# Task description:
Count, in the listing that follows, every line containing the word "hshort". Give the number by itself.

# Records shown:
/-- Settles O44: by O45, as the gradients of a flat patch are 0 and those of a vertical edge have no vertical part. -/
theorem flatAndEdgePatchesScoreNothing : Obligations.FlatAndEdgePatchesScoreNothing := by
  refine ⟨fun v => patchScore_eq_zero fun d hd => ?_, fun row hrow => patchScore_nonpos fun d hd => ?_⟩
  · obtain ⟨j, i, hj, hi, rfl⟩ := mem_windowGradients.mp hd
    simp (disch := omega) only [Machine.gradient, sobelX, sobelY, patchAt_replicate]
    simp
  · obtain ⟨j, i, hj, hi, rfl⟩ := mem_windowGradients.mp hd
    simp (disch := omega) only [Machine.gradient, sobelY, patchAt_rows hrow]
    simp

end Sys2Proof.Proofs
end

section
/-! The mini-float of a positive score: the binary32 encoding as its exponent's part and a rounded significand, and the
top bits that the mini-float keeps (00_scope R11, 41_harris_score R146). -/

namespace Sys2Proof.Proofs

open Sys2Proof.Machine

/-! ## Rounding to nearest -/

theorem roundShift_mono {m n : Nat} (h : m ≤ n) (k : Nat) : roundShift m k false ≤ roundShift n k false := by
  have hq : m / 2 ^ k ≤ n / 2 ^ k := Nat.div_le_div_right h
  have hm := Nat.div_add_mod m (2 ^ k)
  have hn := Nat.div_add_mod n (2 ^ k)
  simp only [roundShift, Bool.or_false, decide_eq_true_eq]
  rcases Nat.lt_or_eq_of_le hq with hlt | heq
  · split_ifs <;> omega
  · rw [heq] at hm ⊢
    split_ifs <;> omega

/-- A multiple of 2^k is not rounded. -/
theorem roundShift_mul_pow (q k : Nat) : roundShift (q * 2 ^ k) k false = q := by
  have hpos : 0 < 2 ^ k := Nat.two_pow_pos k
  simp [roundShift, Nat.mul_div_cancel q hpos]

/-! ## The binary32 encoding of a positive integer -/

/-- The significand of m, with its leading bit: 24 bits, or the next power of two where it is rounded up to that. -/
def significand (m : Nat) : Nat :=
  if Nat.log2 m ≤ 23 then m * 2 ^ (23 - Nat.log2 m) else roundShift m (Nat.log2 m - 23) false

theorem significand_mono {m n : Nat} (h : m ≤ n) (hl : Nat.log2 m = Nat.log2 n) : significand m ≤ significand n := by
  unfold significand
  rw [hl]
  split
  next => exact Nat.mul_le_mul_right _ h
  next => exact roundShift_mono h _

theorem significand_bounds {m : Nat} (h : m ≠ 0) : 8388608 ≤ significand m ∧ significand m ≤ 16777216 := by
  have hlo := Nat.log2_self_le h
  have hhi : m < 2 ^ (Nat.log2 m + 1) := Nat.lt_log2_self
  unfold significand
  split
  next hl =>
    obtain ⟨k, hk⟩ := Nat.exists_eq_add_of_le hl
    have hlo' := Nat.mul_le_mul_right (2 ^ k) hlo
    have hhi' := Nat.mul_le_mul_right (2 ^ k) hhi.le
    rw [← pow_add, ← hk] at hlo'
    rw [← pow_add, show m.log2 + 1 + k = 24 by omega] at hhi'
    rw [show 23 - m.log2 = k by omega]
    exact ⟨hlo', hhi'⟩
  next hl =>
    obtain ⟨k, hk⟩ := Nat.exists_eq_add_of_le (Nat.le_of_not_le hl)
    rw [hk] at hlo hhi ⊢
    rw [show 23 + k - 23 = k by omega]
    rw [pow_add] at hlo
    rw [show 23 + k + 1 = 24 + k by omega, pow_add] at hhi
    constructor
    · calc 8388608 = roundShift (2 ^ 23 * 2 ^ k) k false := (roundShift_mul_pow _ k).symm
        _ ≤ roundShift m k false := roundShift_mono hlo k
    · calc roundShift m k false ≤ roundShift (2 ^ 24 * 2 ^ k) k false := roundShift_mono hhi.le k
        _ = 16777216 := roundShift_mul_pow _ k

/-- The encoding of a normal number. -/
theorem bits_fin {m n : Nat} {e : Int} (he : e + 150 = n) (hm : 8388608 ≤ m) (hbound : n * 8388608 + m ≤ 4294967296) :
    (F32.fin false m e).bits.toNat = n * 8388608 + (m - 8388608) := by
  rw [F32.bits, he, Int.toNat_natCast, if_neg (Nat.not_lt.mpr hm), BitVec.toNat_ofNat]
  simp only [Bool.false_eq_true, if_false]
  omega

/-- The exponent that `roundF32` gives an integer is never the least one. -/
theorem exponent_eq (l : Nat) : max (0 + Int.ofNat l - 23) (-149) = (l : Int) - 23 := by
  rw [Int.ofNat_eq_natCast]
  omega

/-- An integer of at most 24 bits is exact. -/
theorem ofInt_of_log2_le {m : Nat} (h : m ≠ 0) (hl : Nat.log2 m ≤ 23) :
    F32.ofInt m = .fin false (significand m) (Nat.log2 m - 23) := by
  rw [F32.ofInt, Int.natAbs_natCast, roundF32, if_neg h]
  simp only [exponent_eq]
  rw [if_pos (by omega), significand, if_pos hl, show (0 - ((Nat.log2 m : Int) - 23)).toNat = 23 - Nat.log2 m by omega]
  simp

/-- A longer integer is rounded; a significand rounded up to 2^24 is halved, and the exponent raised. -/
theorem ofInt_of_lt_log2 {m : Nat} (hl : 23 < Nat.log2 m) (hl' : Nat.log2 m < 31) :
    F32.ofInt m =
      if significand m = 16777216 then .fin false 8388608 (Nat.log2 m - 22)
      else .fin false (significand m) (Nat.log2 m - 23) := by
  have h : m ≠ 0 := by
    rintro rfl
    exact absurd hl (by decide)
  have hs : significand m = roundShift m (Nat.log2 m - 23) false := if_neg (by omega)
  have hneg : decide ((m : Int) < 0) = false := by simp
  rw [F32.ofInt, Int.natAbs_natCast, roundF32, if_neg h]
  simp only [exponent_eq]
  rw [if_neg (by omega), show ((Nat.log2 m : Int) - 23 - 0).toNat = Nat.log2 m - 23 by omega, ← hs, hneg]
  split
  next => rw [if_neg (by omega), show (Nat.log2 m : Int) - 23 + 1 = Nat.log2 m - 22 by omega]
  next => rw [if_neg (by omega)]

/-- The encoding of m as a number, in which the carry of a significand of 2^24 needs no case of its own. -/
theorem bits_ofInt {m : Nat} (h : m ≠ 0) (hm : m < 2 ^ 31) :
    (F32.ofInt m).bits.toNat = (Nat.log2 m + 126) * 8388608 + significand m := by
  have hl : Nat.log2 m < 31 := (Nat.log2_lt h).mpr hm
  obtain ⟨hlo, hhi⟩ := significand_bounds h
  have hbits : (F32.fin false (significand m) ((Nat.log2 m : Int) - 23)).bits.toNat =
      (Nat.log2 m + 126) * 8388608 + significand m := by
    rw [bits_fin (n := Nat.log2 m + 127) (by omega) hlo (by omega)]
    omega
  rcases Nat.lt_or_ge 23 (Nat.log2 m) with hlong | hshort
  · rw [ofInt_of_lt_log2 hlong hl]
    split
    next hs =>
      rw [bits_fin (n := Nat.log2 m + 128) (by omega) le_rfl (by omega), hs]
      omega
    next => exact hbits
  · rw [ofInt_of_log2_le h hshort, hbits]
==
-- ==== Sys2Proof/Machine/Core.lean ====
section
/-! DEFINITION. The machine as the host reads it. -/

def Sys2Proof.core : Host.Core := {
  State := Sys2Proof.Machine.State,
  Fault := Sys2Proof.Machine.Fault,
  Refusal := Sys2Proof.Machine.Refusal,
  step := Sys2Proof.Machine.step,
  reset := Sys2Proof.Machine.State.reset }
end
...
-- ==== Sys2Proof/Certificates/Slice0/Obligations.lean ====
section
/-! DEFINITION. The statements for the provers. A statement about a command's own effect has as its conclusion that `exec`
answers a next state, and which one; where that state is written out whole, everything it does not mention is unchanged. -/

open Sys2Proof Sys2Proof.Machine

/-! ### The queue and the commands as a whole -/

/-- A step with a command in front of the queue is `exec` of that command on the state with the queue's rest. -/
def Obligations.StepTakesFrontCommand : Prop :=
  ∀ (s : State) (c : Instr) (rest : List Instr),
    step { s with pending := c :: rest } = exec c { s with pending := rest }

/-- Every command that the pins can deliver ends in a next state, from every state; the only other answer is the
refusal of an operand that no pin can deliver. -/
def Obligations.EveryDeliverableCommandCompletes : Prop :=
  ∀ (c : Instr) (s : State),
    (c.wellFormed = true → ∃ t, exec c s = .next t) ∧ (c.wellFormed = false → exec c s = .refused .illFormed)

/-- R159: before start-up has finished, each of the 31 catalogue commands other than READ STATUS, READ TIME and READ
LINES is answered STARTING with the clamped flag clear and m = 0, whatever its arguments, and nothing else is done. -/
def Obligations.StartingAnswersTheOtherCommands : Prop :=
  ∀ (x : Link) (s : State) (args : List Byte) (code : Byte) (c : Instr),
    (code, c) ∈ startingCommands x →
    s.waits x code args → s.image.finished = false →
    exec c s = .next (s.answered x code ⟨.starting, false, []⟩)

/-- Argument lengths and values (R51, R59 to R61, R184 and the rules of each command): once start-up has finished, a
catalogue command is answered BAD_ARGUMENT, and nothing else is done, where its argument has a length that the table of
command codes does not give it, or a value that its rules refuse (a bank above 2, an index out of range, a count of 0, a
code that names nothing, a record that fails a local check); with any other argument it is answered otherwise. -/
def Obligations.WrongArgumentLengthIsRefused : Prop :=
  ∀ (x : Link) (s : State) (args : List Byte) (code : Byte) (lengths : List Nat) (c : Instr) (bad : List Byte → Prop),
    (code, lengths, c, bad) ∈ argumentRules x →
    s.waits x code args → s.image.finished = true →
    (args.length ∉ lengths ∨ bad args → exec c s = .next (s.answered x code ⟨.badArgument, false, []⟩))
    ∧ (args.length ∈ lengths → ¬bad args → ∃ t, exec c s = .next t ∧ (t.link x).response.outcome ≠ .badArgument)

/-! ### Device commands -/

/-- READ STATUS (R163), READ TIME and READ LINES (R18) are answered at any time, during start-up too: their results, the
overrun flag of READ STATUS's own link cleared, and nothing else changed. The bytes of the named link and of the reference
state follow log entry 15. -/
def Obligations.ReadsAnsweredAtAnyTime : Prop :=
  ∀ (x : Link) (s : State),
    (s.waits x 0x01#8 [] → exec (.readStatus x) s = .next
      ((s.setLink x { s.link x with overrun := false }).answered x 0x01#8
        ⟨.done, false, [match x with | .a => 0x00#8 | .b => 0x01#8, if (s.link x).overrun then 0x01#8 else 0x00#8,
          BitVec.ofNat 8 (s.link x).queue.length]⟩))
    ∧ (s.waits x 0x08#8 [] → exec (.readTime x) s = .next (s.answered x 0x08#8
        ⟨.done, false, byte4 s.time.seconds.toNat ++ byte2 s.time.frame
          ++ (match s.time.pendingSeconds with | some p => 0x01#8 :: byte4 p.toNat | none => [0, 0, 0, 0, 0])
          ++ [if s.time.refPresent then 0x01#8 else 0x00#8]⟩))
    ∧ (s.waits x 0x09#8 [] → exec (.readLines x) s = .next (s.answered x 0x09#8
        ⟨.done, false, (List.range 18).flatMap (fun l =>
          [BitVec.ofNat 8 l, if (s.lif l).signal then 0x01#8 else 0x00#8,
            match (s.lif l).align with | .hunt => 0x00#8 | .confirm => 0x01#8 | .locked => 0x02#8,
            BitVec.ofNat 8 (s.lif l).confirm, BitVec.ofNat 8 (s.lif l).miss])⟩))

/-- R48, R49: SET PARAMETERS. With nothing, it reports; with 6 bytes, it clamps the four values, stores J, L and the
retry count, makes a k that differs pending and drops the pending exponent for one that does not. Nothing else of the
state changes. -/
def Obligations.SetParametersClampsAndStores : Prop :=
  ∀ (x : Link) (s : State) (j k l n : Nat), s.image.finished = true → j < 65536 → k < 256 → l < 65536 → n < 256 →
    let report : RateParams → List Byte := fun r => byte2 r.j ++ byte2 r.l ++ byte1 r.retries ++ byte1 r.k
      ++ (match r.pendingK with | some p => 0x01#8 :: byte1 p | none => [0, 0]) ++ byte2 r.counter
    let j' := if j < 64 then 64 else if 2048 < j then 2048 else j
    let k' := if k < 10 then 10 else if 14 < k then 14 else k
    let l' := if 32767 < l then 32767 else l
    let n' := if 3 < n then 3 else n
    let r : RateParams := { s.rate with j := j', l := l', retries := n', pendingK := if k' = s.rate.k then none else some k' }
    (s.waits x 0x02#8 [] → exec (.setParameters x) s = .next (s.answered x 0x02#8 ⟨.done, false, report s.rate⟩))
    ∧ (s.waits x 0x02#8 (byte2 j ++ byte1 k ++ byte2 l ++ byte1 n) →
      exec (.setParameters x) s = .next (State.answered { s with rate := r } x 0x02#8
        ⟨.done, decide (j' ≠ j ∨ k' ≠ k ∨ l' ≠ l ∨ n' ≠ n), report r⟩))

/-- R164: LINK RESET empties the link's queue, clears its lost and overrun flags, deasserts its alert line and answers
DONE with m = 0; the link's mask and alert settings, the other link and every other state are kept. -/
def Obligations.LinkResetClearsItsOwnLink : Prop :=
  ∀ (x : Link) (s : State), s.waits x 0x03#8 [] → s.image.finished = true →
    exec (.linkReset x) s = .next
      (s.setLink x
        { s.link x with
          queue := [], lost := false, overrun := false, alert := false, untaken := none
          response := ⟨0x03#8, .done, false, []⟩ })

# Answer to this problem:
2